Vouloir, à l’inverse, tuer ce mouvement dans l’œuf en le faisant réprimer avec autant de violence que les manifestations de novembre dernier, ce serait oublier que l’essentiel des passagers tués par cette erreur d’appréciation de l’armée était Iraniens ou d’origine iranienne et que le mécontentement social était déjà immense avant ce drame. Ce serait sous-estimer le fait que ce pouvoir vient de commettre une faute qui demanderait des sanctions au plus niveau de l’Etat et qu’une sanglante répression ajouterait un crime politique à l’impéritie dont la République islamique vient de faire montre.
Si la contestation ne s’éteint pas d’elle-même, ce régime sera donc une nouvelle fois placé devant une alternative impossible.
Hier, il avait le choix entre venger l’assassinat du général Soleimani et essuyer des frappes américaines ou ne rien faire et avouer sa faiblesse à ses vassaux de la région. Il avait recouru à un faux semblant en frappant deux bases américaines en Irak après avoir averti de ces tirs les Irakiens et par là-même les Américains.
Personne n’était dupe mais l’honneur était sauf mais maintenant, que faire ?

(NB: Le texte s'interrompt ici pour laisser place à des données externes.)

theorem keeps_execFoldTamper {s₀ : State} (cause : Fin 9) (vbat : Fin 4096) (s : State) (h0 : Kept s₀ s) :
    ∃ out, execFoldTamper cause vbat s = .next out ∧ Kept s₀ out := by
  unfold execFoldTamper
  refine ⟨_, rfl, ?_⟩
  refine Kept.ite ?_ ?_
  · assumption
  · extract_lets +onlyGivenNames t1
    refine Kept.cut (a := t1) ?_ fun _ => ?_
    · unfold t1; clear t1
      apply keeps_foldZero
      assumption
    clear_value t1
    extract_lets +onlyGivenNames t2
    extract_lets +onlyGivenNames t3
    clear_value t3
    extract_lets +onlyGivenNames t4
    refine Kept.cut (a := t4) ?_ fun _ => ?_
    · unfold t4; clear t4
      refine Kept.of_eq rfl rfl rfl rfl rfl rfl rfl rfl rfl rfl rfl rfl ?_
      assumption
    clear_value t4
    refine Kept.ite ?_ ?_
    · apply keeps_endSessions
      apply keeps_fire
      apply keeps_bump
      assumption
    · refine Kept.of_eq rfl rfl rfl rfl rfl rfl rfl rfl rfl rfl rfl rfl ?_
      assumption

theorem keeps_drawRoot {s₀ : State} (s : State) (h0 : Kept s₀ s) :
    Kept s₀ (State.drawRoot s) := by
  unfold State.drawRoot
  dsimp only
  refine Kept.of_eq rfl rfl rfl rfl rfl rfl rfl rfl rfl rfl rfl rfl ?_
  apply keeps_drawBits
  assumption

theorem keeps_execFoldRootDraw {s₀ : State} (s : State) (h0 : Kept s₀ s) :
    ∃ out, execFoldRootDraw s = .next out ∧ Kept s₀ out := by
  unfold execFoldRootDraw
  refine ⟨_, rfl, ?_⟩
  refine Kept.ite ?_ ?_
  · apply keeps_drawRoot
    refine Kept.of_eq rfl rfl rfl rfl rfl rfl rfl rfl rfl rfl rfl rfl ?_
    assumption
  · refine Kept.of_eq rfl rfl rfl rfl rfl rfl rfl rfl rfl rfl rfl rfl ?_
    assumption

theorem keeps_execVbatLowExpiry {s₀ : State} (vbat : Fin 4096) (s : State) (h0 : Kept s₀ s) :
    ∃ out, execVbatLowExpiry vbat s = .next out ∧ Kept s₀ out := by
  unfold execVbatLowExpiry
  extract_lets +onlyGivenNames t1
  extract_lets +onlyGivenNames t2
  refine Kept.have_ (P := Kept s₀ t2) ?_ fun hs3 => ?_
  · unfold t2; clear t2
    refine Kept.of_eq rfl rfl rfl rfl rfl rfl rfl rfl rfl rfl rfl rfl ?_
    assumption
  clear_value t2
  refine ⟨_, rfl, ?_⟩
  refine Kept.ite ?_ ?_
  · apply keeps_fireLive
    assumption
  · assumption

theorem keeps_execTrngHealthFail {s₀ : State} (s : State) (h0 : Kept s₀ s) :
    ∃ out, execTrngHealthFail s = .next out ∧ Kept s₀ out := by
  unfold execTrngHealthFail
  extract_lets +onlyGivenNames t1
  extract_lets +onlyGivenNames t2
  refine Kept.have_ (P := Kept s₀ t2) ?_ fun hs3 => ?_
  · unfold t2; clear t2
    refine Kept.of_eq rfl rfl rfl rfl rfl rfl rfl rfl rfl rfl rfl rfl ?_
    assumption
  clear_value t2
  refine ⟨_, rfl, ?_⟩
  apply keeps_fireLive
  apply keeps_bump
  assumption

theorem keeps_execTrngHealthRecover {s₀ : State} (s : State) (h0 : Kept s₀ s) :
    ∃ out, execTrngHealthRecover s = .next out ∧ Kept s₀ out := by
  unfold execTrngHealthRecover
  refine ⟨_, rfl, ?_⟩
  refine Kept.of_eq rfl rfl rfl rfl rfl rfl rfl rfl rfl rfl rfl rfl ?_
  assumption

theorem keeps_foldLatched {s₀ : State} (s : State) (h0 : Kept s₀ s) :
    Kept s₀ (State.foldLatched s) := by
  unfold State.foldLatched
  extract_lets +onlyGivenNames t1
  clear_value t1
  extract_lets +onlyGivenNames t2
  clear_value t2
  extract_lets +onlyGivenNames t3
  clear_value t3
  extract_lets +onlyGivenNames t4
  clear_value t4
  extract_lets +onlyGivenNames t5
  extract_lets +onlyGivenNames t6
  refine Kept.cut (a := t6) ?_ fun _ => ?_
  · unfold t6; clear t6
    refine Kept.of_eq rfl rfl rfl rfl rfl rfl rfl rfl rfl rfl rfl rfl ?_
    assumption
  clear_value t6
  extract_lets +onlyGivenNames t7
  refine Kept.cut (a := t7) ?_ fun _ => ?_
  · unfold t7; clear t7
    refine Kept.ite ?_ ?_
    · assumption
    · refine Kept.ite ?_ ?_
      · assumption
      · apply keeps_fire
        apply keeps_bump
        assumption
  clear_value t7
  refine Kept.ite ?_ ?_
  · apply keeps_drawRoot
    assumption
  · assumption

theorem keeps_foldStart {s₀ : State} (s : State) (h0 : Kept s₀ s) :
    Kept s₀ (State.foldStart s) := by
  unfold State.foldStart
  extract_lets +onlyGivenNames t1
  extract_lets +onlyGivenNames t2
  refine Kept.cut (a := t2) ?_ fun _ => ?_
  · unfold t2; clear t2
    refine Kept.of_eq rfl rfl rfl rfl rfl rfl rfl rfl rfl rfl rfl rfl ?_
    assumption
  clear_value t2
  extract_lets +onlyGivenNames t3
  refine Kept.cut (a := t3) ?_ fun _ => ?_
  · unfold t3; clear t3
    refine Kept.fold ?_ ?_
    · intro a4 a5 a6
      refine Kept.ite ?_ ?_
      · apply keeps_eraseSlot
        assumption
      · assumption
    · assumption
  clear_value t3
  apply keeps_foldLatched
  assumption

end Sys2Proof.Laws
end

Que faire car autant on peut faire semblant de procéder à des représailles militaires, autant on ne peut pas faire semblant de réprimer une colère populaire croissante et enhardie par la faiblesse de ce régime. Dimanche, les étudiants de Téhéran prenaient soin de ne pas fouler du pied les drapeaux israélien et américain peints à même le sol pour que chacun s’essuie les semelles sur eux. Les manifestants scandaient que l’ennemi n’était pas « en Amérique mais ici même ». Entre la République islamique et les Etats-Unis, les étudiants iraniens choisissaient l’Amérique ou du moins l’entente avec elle.

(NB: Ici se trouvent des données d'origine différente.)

-- ==== Sys2Proof/Laws/KeepContainer.lean ====
section
/-! SUPPORT. What each operation of Machine/Container.lean keeps (Laws/Kept.lean). -/

open Sys2Proof Sys2Proof.Machine

namespace Sys2Proof.Laws

theorem keeps_signCount {s₀ : State} (s : State) (x1 : Half) (h0 : Kept s₀ s) :
    Kept s₀ (State.signCount s x1) := by
  unfold State.signCount
  refine Kept.ite ?_ ?_
  · assumption
  · refine Kept.ite ?_ ?_
    · apply keeps_foldGrant
      assumption
    · apply keeps_foldRefuse
      assumption

end Sys2Proof.Laws
end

Jamais le rejet de la théocratie n’a été aussi clair. Jamais il n’a été aussi patent que l’Iran ne veut plus de ce régime avec lequel il a rompu depuis l’élection et la réélection du réformateur Mohammad Khatami en 1997 et 2001, les six mois de manifestations qui avaient suivi la réélection frauduleuse du conservateur Mahmoud Ahmadinejad en 2009 et les manifestations de novembre 2019 contre l’augmentation du prix de l’essence. Il y a plus de vingt ans maintenant que les Iraniens aspirent ouvertement à la fin de leur théocratie mais le fait nouveau est que la réimposition des sanctions économiques américaines a vidé les caisses de l’Etat et que le Liban et l’Irak ne veulent parallèlement plus du protectorat iranien.
Jamais ce régime n’a autant tremblé sur ses bases et bien que le monopole des armes lui laisse la force, il ne peut plus se permettre la moindre erreur. Faire tirer pourrait précipiter une révolution. Ne pas le faire pourrait signer une abdication.